• [Task material]

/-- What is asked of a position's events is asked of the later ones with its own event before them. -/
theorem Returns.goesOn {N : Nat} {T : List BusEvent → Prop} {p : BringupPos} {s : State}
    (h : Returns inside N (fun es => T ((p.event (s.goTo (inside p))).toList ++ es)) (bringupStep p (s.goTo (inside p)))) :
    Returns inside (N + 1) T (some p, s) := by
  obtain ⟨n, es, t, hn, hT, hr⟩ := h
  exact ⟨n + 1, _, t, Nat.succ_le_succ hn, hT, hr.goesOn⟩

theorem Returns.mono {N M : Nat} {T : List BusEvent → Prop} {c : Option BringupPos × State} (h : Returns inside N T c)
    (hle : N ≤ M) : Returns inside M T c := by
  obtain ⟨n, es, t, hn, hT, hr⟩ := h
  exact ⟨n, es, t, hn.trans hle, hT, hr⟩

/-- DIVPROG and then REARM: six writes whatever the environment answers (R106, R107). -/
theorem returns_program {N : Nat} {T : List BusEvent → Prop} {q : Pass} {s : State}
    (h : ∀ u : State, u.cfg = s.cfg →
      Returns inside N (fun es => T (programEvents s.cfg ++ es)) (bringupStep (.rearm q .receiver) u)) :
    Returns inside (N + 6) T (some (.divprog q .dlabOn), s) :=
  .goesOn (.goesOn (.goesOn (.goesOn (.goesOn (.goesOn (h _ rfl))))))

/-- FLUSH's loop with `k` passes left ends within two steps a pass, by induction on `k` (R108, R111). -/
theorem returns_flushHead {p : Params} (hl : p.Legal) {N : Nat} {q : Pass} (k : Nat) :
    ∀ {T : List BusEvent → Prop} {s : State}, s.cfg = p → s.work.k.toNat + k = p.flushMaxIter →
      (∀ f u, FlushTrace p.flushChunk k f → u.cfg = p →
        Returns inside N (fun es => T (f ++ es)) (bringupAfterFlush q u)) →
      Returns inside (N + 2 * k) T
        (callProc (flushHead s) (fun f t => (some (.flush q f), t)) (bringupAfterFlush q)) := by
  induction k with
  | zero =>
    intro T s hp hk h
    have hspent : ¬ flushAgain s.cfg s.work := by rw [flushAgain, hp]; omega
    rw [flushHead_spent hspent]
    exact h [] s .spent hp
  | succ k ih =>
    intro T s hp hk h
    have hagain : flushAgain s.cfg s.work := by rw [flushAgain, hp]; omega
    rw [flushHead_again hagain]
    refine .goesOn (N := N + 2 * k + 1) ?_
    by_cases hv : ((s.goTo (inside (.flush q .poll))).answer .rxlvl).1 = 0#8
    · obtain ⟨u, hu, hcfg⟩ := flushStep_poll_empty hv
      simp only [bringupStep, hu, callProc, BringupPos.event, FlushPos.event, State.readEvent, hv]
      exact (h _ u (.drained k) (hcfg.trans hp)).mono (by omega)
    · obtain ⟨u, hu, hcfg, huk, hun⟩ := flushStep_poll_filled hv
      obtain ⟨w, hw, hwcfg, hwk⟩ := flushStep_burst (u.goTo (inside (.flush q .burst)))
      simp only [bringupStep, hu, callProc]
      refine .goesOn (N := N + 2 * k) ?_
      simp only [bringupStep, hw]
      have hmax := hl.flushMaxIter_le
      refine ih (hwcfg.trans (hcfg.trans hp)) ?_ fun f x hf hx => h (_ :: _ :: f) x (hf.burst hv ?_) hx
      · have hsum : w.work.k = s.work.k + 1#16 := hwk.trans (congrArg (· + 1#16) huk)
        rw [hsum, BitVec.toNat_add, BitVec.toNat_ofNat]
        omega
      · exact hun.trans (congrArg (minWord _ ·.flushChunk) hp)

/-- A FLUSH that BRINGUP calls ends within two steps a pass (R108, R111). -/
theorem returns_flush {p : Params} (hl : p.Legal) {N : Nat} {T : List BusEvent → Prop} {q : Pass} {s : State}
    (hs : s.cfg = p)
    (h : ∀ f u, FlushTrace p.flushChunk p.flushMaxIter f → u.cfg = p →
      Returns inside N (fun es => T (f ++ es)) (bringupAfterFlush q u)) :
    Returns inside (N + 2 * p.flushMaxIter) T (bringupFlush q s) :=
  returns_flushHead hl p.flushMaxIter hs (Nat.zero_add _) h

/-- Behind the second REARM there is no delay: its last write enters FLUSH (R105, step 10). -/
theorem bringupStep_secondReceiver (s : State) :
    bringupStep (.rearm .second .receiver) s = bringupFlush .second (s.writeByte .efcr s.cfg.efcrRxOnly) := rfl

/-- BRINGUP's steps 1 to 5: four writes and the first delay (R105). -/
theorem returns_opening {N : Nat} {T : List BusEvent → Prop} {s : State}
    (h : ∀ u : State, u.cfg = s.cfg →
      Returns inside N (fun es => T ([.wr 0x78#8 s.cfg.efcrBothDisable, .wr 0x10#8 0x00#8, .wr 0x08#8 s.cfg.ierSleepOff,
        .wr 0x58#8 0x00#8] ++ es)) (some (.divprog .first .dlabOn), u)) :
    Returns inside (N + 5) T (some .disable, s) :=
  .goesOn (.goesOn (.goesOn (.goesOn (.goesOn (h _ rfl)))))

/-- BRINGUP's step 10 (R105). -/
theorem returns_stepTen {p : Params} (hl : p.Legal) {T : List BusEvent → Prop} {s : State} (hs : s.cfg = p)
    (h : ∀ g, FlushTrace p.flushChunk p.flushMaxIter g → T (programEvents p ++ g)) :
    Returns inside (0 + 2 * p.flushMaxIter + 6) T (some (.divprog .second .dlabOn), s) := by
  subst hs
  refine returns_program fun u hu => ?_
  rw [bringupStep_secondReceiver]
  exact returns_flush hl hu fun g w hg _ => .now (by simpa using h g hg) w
--
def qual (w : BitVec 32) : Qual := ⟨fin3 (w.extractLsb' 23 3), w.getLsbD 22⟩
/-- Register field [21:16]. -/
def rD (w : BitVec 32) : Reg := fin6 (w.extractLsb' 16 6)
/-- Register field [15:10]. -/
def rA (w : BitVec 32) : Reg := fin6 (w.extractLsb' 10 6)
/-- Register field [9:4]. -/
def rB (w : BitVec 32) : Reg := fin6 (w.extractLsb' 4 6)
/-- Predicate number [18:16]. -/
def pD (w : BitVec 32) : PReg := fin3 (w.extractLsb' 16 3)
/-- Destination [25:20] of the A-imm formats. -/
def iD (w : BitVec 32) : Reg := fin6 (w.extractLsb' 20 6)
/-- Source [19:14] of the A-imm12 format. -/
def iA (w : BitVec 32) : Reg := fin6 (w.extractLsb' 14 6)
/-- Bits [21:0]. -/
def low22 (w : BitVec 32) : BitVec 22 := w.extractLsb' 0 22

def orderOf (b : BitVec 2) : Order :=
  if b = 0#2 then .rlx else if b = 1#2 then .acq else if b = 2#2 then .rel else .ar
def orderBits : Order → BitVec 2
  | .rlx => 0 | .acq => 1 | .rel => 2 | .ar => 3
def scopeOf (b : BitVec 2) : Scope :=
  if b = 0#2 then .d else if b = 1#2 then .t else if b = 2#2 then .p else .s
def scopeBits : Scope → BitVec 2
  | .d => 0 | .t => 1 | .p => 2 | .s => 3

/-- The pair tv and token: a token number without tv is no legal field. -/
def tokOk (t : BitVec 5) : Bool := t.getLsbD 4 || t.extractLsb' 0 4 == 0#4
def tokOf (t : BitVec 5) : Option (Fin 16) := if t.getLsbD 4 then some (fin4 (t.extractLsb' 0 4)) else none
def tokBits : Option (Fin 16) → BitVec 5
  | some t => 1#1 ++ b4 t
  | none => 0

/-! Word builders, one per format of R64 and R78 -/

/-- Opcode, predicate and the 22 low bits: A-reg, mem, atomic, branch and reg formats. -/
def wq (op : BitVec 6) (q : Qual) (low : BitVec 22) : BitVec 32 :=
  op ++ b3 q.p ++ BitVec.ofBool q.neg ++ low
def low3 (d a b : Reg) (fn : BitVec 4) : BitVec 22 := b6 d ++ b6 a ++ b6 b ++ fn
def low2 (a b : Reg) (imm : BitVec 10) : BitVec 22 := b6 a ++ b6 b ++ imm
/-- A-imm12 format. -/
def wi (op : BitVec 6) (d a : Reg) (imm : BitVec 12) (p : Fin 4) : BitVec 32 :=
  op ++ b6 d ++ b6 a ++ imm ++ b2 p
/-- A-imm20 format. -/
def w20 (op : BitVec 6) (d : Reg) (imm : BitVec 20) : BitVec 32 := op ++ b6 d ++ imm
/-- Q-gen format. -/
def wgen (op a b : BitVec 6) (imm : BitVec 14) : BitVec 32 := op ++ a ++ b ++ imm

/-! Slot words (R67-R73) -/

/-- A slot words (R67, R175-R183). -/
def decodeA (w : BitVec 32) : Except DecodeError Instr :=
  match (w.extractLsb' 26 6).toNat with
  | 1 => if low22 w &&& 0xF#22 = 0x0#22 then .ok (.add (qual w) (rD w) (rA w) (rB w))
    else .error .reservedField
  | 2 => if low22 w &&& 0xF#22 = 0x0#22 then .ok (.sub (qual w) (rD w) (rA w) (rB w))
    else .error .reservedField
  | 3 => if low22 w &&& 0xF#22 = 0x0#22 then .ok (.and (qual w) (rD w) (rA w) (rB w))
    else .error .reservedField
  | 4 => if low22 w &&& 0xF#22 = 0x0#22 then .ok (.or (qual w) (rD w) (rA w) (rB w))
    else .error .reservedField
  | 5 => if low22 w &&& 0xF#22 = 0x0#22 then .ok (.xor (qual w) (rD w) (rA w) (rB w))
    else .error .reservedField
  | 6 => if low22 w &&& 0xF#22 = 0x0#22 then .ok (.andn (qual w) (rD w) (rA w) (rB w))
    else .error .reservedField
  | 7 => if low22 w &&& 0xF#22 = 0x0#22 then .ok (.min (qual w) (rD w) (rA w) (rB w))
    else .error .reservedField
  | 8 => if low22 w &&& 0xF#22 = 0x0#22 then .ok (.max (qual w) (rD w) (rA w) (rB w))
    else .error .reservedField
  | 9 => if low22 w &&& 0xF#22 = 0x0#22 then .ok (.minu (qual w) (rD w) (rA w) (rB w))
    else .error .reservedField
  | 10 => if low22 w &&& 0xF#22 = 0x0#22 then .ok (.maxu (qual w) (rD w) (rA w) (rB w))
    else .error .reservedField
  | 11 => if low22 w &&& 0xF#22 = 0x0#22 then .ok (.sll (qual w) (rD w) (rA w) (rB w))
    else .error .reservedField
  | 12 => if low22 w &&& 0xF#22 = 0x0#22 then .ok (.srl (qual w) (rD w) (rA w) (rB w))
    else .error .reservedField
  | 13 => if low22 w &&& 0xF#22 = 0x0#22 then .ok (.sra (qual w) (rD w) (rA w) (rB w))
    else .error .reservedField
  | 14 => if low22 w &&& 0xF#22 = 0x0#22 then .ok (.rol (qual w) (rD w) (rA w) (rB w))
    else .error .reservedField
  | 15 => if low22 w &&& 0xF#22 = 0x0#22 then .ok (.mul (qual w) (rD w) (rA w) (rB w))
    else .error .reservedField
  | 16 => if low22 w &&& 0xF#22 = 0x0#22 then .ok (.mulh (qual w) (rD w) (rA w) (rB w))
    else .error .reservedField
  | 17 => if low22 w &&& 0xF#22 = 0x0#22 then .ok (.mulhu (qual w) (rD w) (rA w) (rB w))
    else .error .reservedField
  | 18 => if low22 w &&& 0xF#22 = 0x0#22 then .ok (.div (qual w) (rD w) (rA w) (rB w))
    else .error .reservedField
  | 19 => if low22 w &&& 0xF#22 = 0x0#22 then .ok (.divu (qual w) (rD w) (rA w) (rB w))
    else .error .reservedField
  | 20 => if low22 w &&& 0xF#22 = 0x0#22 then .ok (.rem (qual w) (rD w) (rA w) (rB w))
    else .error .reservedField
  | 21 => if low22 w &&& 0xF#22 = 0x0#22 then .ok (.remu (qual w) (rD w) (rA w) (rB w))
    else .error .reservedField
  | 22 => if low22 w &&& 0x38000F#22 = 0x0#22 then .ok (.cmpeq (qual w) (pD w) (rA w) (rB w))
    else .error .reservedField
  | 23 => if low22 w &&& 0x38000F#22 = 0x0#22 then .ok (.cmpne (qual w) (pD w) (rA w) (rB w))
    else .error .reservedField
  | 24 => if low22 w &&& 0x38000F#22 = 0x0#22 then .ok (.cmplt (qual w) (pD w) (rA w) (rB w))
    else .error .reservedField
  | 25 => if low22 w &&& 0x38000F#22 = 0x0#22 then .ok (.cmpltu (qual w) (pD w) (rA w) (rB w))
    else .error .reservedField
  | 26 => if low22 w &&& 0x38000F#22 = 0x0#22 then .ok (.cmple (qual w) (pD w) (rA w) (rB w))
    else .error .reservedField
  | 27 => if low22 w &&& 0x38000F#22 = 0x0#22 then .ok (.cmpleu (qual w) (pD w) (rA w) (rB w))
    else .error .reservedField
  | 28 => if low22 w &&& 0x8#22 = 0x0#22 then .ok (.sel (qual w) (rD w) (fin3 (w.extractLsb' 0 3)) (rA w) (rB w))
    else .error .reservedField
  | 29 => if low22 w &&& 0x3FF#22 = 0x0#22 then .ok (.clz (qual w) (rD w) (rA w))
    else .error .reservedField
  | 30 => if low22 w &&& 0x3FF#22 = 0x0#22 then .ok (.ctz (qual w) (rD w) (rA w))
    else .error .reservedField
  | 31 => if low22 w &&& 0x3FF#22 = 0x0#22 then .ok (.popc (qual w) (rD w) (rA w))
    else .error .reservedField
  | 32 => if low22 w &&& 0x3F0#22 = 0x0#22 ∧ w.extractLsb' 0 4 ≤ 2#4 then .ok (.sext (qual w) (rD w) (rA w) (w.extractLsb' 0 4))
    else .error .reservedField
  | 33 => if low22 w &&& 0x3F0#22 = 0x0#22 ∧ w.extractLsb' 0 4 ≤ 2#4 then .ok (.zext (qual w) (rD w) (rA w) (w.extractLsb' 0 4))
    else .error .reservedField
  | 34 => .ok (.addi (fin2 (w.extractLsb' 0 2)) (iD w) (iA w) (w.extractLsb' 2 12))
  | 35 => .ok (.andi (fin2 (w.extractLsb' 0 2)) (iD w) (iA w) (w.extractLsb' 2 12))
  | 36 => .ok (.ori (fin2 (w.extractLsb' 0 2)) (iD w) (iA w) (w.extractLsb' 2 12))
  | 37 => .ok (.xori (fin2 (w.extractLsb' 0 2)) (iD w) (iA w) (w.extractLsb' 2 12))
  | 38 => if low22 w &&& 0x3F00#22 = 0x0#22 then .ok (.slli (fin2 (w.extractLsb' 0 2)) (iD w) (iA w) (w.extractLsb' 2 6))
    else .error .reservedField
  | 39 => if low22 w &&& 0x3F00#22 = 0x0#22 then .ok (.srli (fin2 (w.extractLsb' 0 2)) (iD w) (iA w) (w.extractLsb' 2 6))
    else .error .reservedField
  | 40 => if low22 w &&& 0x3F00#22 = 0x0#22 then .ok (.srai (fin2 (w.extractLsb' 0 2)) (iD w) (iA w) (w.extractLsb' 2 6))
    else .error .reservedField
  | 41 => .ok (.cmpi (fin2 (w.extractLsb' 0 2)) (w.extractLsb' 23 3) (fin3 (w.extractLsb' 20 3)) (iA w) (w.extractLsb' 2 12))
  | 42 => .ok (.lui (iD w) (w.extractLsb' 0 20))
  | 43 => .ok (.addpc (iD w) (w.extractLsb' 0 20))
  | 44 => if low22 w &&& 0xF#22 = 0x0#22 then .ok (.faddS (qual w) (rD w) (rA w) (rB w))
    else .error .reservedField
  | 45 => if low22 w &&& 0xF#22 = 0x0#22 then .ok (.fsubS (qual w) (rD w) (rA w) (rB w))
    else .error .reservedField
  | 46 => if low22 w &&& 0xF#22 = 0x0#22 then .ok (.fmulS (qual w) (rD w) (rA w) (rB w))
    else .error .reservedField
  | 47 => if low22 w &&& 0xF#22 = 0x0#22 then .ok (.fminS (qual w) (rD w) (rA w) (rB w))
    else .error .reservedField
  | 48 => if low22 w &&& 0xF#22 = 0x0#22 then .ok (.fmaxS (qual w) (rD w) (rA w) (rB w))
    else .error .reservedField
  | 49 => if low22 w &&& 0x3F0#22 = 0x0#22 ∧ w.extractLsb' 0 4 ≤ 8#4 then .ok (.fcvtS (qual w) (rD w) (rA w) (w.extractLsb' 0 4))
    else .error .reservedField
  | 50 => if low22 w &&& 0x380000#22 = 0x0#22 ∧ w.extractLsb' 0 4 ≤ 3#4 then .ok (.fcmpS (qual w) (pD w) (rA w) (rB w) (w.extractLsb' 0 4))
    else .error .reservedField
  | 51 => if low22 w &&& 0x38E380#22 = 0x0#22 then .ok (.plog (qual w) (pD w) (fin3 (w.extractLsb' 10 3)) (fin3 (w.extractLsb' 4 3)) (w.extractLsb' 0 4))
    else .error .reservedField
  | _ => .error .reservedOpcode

• [How to complete this task]
Produce a word-for-word copy of everything above from the line holding "before them. -/" down to the line holding "(R106, R107). -/", with both of those lines kept.

• [Task output]
/-- What is asked of a position's events is asked of the later ones with its own event before them. -/
theorem Returns.goesOn {N : Nat} {T : List BusEvent → Prop} {p : BringupPos} {s : State}
    (h : Returns inside N (fun es => T ((p.event (s.goTo (inside p))).toList ++ es)) (bringupStep p (s.goTo (inside p)))) :
    Returns inside (N + 1) T (some p, s) := by
  obtain ⟨n, es, t, hn, hT, hr⟩ := h
  exact ⟨n + 1, _, t, Nat.succ_le_succ hn, hT, hr.goesOn⟩

theorem Returns.mono {N M : Nat} {T : List BusEvent → Prop} {c : Option BringupPos × State} (h : Returns inside N T c)
    (hle : N ≤ M) : Returns inside M T c := by
  obtain ⟨n, es, t, hn, hT, hr⟩ := h
  exact ⟨n, es, t, hn.trans hle, hT, hr⟩

/-- DIVPROG and then REARM: six writes whatever the environment answers (R106, R107). -/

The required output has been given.